## WHAT TO WORK ON
Find the line with "d with asleep" in the records below. Copy it and every line after it, up to and including the line with "a source. -/".
(DATA FOR PROCESSING Opens)
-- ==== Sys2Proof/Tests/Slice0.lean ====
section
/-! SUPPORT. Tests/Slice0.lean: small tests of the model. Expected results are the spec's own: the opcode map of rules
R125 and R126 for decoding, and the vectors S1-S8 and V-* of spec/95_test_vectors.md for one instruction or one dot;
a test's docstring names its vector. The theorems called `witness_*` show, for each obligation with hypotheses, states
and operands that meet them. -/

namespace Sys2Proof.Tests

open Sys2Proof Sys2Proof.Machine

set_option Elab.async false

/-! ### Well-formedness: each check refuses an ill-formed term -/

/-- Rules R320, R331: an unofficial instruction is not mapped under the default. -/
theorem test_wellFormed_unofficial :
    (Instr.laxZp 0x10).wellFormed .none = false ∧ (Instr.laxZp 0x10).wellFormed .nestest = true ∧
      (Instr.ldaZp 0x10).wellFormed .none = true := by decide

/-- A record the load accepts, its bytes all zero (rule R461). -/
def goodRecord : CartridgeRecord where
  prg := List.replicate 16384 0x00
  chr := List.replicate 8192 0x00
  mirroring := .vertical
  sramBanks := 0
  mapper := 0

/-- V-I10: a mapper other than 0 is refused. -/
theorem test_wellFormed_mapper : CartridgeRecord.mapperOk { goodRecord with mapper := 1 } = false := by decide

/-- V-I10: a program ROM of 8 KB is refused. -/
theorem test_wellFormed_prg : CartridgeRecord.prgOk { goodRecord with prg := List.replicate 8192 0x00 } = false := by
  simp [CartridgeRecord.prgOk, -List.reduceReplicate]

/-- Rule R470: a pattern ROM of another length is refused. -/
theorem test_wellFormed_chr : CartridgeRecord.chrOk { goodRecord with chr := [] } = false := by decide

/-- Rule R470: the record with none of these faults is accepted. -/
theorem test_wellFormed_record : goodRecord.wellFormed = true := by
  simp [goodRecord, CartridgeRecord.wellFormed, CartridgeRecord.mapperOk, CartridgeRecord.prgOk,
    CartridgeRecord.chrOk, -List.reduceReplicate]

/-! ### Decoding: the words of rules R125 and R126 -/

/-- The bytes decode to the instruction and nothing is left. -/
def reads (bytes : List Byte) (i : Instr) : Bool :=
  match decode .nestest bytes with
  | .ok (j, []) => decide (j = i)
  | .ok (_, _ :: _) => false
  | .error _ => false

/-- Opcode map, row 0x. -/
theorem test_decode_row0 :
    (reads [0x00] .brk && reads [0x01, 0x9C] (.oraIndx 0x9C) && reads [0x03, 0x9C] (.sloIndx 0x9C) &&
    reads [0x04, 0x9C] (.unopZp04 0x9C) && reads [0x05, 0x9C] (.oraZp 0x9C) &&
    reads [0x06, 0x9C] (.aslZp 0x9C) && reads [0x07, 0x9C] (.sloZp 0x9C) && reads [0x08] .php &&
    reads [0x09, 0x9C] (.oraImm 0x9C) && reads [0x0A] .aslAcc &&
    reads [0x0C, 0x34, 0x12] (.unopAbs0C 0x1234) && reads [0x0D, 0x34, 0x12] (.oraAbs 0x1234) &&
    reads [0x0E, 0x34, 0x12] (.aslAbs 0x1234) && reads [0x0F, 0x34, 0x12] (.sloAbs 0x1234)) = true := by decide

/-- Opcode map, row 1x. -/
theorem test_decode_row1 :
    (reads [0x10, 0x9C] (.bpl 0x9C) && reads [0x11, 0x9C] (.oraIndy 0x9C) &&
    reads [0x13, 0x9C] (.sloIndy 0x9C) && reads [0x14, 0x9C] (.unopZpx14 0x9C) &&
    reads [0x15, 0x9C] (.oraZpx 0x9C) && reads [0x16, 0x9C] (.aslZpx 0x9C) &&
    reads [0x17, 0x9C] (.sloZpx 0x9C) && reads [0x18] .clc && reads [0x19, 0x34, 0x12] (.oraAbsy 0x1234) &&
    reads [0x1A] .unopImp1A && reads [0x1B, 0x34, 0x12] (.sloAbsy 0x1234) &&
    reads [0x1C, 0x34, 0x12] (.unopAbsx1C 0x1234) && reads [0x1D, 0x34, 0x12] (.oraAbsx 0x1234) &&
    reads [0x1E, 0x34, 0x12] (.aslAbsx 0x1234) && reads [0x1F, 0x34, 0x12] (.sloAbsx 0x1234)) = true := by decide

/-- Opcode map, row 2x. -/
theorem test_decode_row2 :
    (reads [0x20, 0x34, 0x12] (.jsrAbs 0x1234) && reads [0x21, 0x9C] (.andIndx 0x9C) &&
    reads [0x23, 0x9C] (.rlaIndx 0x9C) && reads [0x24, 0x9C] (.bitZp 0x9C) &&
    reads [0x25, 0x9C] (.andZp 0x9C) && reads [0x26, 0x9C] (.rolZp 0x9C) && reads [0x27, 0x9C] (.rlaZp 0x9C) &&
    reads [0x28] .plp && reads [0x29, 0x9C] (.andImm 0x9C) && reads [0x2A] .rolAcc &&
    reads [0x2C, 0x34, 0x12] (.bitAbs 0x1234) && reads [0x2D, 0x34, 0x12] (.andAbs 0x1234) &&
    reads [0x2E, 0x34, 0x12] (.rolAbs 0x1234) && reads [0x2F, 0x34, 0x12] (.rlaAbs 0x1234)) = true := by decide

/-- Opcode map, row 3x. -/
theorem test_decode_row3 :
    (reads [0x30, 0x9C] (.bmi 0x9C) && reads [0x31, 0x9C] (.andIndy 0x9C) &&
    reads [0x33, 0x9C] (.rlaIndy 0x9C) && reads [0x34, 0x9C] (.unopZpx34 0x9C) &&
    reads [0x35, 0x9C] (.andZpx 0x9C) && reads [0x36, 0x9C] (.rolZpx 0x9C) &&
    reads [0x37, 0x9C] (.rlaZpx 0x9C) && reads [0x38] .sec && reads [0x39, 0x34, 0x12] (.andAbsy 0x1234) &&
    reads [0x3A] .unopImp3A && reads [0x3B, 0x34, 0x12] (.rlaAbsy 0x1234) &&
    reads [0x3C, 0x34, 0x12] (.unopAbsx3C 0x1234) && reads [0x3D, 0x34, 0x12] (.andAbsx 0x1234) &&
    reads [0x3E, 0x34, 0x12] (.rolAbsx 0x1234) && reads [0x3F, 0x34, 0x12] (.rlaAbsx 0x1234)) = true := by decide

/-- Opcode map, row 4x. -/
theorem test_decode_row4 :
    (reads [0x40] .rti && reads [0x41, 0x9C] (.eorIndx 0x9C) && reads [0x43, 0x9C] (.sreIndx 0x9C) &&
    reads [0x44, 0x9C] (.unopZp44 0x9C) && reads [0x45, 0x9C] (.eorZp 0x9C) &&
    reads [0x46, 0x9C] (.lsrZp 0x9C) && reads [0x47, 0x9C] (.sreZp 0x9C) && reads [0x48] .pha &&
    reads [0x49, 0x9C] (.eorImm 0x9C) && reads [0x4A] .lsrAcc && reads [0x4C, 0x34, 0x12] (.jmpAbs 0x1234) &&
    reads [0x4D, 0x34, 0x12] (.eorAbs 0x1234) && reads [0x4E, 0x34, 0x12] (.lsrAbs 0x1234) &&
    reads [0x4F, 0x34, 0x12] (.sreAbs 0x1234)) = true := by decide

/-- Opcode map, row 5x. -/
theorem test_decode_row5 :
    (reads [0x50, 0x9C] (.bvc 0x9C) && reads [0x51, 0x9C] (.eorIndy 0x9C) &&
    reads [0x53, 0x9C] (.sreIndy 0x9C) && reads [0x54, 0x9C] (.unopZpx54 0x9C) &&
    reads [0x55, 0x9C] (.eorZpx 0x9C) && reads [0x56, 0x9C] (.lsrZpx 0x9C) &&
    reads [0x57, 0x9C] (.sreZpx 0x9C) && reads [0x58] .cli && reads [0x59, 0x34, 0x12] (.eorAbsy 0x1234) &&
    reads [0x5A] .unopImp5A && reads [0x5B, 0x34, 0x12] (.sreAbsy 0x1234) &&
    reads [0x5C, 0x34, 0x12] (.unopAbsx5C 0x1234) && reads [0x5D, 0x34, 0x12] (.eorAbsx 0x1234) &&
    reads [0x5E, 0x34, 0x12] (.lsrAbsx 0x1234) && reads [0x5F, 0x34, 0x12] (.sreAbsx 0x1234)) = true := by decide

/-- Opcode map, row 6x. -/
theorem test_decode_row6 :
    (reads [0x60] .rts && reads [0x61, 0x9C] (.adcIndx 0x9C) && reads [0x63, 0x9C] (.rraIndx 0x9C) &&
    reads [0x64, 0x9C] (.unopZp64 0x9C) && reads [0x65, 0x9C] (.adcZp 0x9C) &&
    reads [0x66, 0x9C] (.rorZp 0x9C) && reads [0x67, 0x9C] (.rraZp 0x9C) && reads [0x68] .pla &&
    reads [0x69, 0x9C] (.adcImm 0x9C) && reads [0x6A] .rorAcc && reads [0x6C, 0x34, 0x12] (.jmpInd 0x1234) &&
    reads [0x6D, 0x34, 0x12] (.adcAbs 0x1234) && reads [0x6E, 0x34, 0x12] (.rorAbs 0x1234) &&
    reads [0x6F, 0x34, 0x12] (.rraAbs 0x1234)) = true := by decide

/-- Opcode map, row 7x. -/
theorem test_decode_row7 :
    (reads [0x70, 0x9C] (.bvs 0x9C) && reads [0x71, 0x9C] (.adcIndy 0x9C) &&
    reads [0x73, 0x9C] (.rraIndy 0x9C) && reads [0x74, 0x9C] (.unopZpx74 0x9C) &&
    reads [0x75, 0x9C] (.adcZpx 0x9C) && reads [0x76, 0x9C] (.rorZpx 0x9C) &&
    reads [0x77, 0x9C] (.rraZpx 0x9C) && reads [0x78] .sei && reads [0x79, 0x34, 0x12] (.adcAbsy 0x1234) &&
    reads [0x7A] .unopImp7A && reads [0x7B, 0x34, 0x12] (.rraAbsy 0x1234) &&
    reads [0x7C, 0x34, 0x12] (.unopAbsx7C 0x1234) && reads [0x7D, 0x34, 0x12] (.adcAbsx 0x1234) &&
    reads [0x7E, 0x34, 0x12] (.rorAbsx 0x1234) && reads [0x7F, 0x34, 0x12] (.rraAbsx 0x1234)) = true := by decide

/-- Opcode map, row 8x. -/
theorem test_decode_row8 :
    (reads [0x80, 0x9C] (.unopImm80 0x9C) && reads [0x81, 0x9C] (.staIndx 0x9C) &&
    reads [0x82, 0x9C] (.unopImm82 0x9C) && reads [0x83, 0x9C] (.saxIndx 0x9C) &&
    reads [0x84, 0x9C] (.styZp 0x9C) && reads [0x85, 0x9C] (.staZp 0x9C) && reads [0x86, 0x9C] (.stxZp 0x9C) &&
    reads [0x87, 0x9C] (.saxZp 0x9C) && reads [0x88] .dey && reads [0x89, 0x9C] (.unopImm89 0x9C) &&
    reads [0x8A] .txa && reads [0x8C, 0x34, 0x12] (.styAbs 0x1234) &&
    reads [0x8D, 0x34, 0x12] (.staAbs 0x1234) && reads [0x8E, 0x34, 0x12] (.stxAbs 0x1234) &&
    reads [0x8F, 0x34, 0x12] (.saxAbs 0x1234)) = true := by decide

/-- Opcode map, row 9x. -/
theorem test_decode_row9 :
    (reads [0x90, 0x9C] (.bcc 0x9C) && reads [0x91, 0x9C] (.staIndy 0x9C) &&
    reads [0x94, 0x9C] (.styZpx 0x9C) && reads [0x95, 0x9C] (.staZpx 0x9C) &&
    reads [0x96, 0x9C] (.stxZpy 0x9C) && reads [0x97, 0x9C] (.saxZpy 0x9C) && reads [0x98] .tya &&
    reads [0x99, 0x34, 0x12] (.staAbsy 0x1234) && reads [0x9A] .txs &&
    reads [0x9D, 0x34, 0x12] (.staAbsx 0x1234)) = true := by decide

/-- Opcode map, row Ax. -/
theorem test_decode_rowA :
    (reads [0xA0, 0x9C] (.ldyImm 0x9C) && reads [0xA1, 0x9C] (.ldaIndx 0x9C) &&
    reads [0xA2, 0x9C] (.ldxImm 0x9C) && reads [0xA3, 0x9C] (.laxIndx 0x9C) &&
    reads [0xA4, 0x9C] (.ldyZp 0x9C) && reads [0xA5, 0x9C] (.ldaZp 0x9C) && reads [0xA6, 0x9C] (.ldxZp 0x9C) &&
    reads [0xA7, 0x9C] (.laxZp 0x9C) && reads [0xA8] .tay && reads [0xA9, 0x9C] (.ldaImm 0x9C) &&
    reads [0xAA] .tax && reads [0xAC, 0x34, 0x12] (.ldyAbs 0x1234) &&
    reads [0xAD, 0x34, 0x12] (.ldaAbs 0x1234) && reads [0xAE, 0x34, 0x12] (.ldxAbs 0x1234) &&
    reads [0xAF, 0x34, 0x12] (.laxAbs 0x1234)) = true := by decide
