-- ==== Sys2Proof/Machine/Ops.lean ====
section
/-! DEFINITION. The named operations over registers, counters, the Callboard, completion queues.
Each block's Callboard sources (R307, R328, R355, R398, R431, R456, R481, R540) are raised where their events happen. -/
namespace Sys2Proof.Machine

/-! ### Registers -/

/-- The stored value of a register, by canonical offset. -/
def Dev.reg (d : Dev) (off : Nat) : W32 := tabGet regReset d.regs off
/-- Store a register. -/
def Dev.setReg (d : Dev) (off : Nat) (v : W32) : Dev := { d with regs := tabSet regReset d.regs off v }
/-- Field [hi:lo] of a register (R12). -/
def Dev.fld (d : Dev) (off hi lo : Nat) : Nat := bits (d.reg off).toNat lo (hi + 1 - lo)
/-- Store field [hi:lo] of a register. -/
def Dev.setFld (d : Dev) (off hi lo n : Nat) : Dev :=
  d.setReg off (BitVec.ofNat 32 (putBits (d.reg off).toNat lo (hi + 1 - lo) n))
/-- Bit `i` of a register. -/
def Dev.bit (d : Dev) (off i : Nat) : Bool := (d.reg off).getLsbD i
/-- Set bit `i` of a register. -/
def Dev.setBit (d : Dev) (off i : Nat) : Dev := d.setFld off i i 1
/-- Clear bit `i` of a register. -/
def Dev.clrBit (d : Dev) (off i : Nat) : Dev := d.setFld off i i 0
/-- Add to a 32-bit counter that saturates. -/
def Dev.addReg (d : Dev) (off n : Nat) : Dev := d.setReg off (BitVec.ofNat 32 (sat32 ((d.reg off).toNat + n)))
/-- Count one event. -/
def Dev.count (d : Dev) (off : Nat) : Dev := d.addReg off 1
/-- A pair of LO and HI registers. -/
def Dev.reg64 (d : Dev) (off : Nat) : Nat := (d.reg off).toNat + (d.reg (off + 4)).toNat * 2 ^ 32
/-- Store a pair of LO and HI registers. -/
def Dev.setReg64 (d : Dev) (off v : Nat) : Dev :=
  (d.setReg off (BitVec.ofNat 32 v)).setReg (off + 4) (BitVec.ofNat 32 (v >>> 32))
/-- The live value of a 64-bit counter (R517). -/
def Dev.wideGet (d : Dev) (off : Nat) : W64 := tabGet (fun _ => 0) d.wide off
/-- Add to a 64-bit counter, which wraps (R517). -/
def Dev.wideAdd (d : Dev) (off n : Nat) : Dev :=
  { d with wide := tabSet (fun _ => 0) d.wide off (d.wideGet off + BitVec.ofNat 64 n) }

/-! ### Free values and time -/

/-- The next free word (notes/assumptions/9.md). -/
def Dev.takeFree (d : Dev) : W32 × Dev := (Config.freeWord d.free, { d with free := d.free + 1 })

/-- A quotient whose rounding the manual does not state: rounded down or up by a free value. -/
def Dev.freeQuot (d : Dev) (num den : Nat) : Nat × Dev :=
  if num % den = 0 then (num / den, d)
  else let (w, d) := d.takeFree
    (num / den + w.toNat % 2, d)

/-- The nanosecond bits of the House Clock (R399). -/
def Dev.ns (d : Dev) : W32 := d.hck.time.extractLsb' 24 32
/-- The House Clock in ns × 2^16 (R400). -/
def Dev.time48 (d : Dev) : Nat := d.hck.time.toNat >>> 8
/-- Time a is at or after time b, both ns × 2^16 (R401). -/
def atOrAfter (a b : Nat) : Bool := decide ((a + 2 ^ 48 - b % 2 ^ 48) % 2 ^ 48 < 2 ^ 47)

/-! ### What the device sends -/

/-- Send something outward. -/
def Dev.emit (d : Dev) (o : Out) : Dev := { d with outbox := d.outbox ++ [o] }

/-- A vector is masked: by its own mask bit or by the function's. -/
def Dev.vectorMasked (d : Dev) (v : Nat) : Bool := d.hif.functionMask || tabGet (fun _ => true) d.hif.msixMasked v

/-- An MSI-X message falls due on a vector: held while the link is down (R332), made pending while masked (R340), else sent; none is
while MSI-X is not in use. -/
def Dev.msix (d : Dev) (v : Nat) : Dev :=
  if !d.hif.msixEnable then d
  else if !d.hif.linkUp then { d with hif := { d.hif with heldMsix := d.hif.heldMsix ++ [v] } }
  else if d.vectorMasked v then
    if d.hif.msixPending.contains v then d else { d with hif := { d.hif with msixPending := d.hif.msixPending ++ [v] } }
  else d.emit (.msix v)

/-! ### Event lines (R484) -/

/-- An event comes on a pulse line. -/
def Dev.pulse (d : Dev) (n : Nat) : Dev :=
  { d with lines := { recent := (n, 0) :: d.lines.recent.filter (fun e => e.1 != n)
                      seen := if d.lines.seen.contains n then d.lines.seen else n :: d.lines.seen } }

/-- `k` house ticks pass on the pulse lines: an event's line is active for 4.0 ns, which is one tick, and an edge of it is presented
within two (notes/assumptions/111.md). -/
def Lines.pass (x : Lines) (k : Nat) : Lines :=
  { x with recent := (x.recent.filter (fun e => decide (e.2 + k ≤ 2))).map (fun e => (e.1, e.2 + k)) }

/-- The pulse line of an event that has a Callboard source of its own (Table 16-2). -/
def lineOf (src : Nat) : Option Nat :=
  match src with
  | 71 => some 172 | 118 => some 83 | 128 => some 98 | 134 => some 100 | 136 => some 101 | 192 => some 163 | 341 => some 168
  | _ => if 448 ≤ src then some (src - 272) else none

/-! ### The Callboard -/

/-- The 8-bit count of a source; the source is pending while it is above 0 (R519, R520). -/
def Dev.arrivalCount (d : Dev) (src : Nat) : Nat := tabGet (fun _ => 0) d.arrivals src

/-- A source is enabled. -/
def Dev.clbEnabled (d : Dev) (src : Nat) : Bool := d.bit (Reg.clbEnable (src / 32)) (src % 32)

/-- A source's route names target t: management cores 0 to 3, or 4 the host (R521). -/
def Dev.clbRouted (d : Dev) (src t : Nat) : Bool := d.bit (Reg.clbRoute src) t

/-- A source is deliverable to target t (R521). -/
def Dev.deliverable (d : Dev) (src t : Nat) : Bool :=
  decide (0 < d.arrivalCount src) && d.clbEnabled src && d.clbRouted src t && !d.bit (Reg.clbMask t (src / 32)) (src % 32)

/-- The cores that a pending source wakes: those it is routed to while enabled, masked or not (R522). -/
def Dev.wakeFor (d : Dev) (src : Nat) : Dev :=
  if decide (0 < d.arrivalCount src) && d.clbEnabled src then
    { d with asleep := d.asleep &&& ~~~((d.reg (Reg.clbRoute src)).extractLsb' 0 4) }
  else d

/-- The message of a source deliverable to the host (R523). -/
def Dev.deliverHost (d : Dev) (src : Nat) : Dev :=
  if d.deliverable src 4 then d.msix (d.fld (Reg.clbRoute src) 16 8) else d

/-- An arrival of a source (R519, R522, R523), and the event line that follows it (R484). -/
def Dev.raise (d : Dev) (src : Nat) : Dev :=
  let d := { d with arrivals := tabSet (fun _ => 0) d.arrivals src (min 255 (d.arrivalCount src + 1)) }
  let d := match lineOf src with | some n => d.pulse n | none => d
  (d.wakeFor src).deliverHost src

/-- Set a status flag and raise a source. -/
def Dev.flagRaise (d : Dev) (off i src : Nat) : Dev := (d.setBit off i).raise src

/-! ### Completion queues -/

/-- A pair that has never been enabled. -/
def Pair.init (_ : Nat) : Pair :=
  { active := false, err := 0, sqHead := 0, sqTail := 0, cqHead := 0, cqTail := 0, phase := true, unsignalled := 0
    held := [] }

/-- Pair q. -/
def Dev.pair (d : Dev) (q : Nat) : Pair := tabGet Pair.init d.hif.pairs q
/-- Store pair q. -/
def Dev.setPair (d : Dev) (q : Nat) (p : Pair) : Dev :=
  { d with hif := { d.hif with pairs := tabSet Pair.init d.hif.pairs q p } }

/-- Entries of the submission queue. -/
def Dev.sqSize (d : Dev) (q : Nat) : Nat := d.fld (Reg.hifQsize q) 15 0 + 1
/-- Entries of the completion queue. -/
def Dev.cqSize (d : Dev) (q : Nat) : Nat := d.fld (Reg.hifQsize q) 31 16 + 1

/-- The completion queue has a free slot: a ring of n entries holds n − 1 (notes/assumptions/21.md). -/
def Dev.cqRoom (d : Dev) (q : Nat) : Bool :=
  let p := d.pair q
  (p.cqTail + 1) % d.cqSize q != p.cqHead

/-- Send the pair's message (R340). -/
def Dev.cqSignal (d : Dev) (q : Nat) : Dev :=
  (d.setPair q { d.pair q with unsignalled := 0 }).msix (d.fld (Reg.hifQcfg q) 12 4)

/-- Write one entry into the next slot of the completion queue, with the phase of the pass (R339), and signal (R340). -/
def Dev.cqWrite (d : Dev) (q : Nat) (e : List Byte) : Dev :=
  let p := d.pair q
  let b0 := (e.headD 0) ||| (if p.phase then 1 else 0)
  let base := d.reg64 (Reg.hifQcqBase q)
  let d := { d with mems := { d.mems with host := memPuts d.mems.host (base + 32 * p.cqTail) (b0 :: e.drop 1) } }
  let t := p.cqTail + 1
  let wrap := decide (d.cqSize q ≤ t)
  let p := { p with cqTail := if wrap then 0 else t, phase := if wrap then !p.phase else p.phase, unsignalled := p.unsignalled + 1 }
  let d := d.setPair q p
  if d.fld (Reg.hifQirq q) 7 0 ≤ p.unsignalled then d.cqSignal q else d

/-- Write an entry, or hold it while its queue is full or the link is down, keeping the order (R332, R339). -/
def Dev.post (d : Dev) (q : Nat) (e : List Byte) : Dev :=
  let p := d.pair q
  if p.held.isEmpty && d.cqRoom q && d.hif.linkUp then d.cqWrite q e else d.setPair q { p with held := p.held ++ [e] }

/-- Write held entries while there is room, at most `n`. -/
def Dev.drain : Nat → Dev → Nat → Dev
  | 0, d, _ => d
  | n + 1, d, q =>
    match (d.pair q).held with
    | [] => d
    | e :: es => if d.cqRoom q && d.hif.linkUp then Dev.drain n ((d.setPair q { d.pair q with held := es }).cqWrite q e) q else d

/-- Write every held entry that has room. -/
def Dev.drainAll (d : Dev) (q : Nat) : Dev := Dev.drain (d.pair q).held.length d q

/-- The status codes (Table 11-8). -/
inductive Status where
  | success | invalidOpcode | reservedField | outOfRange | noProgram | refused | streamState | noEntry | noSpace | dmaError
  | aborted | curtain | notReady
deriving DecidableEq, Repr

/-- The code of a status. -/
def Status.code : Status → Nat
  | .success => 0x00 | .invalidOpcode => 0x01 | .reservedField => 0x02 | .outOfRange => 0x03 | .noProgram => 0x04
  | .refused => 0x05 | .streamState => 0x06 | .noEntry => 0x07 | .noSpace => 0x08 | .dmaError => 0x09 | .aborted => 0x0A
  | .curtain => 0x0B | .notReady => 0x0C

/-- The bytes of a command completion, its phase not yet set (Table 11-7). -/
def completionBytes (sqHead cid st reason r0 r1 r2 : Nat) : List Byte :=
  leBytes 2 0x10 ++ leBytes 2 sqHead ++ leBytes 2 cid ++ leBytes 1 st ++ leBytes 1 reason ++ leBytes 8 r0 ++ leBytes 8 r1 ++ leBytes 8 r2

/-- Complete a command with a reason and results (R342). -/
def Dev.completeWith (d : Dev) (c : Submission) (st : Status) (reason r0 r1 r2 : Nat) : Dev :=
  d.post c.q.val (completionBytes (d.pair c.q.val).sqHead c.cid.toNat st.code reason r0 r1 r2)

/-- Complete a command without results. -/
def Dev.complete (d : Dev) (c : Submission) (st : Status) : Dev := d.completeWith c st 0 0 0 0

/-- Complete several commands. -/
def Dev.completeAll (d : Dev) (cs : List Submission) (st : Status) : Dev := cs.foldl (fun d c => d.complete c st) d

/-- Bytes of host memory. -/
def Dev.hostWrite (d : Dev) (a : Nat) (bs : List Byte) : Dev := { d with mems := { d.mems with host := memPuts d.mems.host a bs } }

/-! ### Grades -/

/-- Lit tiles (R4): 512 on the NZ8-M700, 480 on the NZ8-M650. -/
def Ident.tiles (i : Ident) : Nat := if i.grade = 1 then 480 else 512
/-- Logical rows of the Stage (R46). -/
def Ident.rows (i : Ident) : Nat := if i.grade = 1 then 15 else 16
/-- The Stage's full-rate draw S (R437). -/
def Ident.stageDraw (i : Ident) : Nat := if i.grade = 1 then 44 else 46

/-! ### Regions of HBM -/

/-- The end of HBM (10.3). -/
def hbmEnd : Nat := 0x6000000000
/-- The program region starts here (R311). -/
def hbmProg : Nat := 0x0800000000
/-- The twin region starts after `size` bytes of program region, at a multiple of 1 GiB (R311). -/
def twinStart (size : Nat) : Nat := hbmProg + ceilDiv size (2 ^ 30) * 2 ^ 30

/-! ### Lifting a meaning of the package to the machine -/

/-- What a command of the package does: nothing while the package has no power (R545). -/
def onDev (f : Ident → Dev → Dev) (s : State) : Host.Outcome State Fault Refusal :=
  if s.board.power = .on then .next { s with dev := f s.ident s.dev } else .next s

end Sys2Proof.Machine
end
(DATA FOR PROCESSING Closes)
## ANSWER SPACE
    { d with asleep := d.asleep &&& ~~~((d.reg (Reg.clbRoute src)).extractLsb' 0 4) }
  else d

/-- The message of a source deliverable to the host (R523). -/
def Dev.deliverHost (d : Dev) (src : Nat) : Dev :=
  if d.deliverable src 4 then d.msix (d.fld (Reg.clbRoute src) 16 8) else d

/-- An arrival of a source (R519, R522, R523), and the event line that follows it (R484). -/
def Dev.raise (d : Dev) (src : Nat) : Dev :=
  let d := { d with arrivals := tabSet (fun _ => 0) d.arrivals src (min 255 (d.arrivalCount src + 1)) }
  let d := match lineOf src with | some n => d.pulse n | none => d
  (d.wakeFor src).deliverHost src

/-- Set a status flag and raise a source. -/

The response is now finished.